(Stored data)
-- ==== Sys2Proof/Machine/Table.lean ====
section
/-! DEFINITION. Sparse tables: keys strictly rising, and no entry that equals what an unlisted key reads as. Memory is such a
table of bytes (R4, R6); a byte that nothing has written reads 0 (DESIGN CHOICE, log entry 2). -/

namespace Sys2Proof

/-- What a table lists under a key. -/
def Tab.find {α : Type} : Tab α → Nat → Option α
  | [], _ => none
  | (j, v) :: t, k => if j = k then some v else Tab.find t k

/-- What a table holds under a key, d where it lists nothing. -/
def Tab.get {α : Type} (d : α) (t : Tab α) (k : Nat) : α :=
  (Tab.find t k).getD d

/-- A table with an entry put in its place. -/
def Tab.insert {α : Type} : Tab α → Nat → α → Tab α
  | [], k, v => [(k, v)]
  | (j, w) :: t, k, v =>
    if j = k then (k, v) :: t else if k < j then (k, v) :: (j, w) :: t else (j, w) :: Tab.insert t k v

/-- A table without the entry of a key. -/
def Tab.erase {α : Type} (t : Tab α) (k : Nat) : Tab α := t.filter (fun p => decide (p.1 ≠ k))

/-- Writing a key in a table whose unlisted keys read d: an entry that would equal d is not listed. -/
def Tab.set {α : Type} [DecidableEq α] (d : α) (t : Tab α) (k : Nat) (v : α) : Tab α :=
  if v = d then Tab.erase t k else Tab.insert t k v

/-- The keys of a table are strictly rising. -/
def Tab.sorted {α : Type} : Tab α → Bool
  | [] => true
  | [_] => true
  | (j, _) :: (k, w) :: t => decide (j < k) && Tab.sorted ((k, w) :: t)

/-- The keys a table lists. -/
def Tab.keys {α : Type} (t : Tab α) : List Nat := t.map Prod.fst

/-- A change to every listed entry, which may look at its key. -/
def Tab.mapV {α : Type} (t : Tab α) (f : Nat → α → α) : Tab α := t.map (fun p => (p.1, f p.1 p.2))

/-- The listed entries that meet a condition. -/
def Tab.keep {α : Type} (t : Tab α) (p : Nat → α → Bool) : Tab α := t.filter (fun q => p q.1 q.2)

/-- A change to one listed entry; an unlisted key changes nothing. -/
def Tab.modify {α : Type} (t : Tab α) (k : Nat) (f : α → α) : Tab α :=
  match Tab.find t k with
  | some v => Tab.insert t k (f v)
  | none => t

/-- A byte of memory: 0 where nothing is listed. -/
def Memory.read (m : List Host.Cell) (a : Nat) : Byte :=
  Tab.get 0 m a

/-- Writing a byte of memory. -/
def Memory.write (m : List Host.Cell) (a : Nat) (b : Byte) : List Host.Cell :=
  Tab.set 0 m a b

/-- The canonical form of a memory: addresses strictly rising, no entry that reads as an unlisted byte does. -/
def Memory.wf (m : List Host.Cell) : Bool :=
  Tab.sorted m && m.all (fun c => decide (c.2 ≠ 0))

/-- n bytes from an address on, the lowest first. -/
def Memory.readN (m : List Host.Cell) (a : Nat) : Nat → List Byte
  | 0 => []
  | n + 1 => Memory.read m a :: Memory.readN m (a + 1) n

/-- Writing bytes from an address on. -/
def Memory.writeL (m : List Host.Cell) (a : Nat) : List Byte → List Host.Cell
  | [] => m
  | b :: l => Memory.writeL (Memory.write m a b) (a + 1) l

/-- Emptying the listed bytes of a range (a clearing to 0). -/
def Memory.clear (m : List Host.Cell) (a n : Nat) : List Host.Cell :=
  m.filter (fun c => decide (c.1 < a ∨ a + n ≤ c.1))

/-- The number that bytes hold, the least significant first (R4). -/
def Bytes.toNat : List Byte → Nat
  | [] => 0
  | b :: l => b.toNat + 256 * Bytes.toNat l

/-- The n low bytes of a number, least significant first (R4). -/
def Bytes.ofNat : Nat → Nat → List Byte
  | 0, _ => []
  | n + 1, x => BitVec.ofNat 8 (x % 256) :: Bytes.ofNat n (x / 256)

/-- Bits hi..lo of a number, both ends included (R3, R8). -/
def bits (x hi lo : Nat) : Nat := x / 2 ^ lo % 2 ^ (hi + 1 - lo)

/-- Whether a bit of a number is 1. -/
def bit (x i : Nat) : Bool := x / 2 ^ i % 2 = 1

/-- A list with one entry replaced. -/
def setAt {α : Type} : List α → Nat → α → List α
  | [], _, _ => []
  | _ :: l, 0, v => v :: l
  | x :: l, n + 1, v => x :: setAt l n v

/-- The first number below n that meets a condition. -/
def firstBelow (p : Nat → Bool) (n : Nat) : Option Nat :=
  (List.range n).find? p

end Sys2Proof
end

--

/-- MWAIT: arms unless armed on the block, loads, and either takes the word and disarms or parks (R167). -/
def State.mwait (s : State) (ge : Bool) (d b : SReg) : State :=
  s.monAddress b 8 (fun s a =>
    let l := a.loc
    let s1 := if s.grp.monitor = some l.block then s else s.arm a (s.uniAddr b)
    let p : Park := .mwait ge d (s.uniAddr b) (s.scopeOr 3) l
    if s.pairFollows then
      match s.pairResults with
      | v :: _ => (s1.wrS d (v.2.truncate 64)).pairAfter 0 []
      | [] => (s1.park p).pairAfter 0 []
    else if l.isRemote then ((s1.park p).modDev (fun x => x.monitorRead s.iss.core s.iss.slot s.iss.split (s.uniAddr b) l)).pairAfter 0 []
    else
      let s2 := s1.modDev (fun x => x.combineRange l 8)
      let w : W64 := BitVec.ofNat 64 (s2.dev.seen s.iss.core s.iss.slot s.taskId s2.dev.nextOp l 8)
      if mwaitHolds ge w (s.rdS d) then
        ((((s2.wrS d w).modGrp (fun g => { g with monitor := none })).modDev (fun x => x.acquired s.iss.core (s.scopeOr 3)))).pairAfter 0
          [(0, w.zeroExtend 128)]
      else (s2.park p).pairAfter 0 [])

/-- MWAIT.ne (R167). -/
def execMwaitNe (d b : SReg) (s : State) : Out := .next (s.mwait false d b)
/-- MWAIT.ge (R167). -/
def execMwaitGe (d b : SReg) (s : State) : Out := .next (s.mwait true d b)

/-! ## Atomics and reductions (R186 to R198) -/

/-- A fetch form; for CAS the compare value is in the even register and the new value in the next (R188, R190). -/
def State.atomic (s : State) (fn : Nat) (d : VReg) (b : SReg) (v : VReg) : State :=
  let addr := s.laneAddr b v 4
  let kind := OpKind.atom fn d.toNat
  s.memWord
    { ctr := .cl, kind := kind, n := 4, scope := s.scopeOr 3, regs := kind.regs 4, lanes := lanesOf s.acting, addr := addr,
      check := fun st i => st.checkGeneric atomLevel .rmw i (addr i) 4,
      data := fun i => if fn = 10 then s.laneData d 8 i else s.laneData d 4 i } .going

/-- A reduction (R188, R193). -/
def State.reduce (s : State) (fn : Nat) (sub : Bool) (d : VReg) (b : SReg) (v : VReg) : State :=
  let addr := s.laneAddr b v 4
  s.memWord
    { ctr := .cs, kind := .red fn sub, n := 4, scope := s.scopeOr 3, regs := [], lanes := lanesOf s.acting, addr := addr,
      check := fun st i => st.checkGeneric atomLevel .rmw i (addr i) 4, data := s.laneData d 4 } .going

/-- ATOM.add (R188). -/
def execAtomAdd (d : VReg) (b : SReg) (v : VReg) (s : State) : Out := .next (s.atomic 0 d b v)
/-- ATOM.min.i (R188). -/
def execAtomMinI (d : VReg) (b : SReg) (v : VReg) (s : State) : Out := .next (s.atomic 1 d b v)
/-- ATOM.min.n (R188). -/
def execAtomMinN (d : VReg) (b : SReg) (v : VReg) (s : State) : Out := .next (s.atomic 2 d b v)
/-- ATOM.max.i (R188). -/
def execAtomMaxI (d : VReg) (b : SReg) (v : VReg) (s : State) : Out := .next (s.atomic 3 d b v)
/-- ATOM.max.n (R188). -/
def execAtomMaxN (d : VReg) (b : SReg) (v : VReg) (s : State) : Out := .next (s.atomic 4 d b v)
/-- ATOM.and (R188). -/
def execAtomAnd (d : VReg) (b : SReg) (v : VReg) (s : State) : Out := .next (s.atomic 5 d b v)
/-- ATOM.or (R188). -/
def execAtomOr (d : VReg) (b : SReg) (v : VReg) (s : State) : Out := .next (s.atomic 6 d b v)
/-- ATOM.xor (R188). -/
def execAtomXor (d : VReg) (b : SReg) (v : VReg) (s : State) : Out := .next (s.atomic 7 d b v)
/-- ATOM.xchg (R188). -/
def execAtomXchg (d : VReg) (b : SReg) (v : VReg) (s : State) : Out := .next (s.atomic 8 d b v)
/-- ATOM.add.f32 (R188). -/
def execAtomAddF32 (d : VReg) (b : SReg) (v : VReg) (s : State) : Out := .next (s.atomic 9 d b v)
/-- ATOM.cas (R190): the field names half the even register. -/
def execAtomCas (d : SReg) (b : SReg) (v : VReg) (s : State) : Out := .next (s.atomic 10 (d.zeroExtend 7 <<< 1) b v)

WHAT TO WORK ON:
What is needed is every line of the records that contains the word "lists".

SOLUTION FOR THIS PROBLEM:
/-- What a table lists under a key. -/
/-- What a table holds under a key, d where it lists nothing. -/
/-- The keys a table lists. -/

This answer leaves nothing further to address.